───── INFORMATION SUPPLIED ─────

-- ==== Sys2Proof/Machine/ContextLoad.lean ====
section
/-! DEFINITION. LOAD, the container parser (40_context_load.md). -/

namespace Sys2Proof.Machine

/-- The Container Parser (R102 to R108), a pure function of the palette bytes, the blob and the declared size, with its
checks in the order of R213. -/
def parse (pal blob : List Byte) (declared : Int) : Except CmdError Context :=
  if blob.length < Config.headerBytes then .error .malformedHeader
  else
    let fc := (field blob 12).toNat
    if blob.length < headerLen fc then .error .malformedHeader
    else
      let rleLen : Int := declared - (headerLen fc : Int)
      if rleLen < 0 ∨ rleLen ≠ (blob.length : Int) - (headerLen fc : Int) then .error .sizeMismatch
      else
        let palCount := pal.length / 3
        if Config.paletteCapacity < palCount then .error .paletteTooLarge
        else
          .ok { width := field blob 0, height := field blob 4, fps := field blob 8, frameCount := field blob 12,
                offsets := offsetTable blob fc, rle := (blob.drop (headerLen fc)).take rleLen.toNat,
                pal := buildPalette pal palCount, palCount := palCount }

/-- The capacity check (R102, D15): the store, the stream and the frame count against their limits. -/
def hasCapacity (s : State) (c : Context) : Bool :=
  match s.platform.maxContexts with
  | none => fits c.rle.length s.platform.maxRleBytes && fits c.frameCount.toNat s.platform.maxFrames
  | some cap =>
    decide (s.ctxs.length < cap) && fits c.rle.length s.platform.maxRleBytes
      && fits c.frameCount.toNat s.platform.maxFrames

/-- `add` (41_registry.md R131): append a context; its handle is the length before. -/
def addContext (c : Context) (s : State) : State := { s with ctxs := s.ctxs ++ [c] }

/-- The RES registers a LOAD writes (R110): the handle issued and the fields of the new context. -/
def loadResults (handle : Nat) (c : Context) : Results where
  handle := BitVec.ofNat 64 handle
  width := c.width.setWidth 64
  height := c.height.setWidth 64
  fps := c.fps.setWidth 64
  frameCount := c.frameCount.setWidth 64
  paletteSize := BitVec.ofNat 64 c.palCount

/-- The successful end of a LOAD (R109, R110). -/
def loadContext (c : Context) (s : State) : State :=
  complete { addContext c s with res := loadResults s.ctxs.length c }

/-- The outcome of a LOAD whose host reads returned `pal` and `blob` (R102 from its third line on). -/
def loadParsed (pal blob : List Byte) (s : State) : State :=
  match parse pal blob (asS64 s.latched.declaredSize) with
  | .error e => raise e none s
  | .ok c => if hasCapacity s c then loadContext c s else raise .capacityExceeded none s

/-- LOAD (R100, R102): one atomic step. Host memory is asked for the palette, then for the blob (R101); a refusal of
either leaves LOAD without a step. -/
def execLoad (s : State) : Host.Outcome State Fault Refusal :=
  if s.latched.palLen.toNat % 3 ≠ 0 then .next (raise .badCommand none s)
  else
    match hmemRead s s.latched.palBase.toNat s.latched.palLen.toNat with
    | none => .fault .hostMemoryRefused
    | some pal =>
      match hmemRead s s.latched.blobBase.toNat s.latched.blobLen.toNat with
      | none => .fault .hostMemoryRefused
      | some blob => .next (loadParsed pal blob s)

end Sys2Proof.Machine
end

─────

The number of lines in the entries holding the word "loadResults" is what is needed. Supply that number only.

2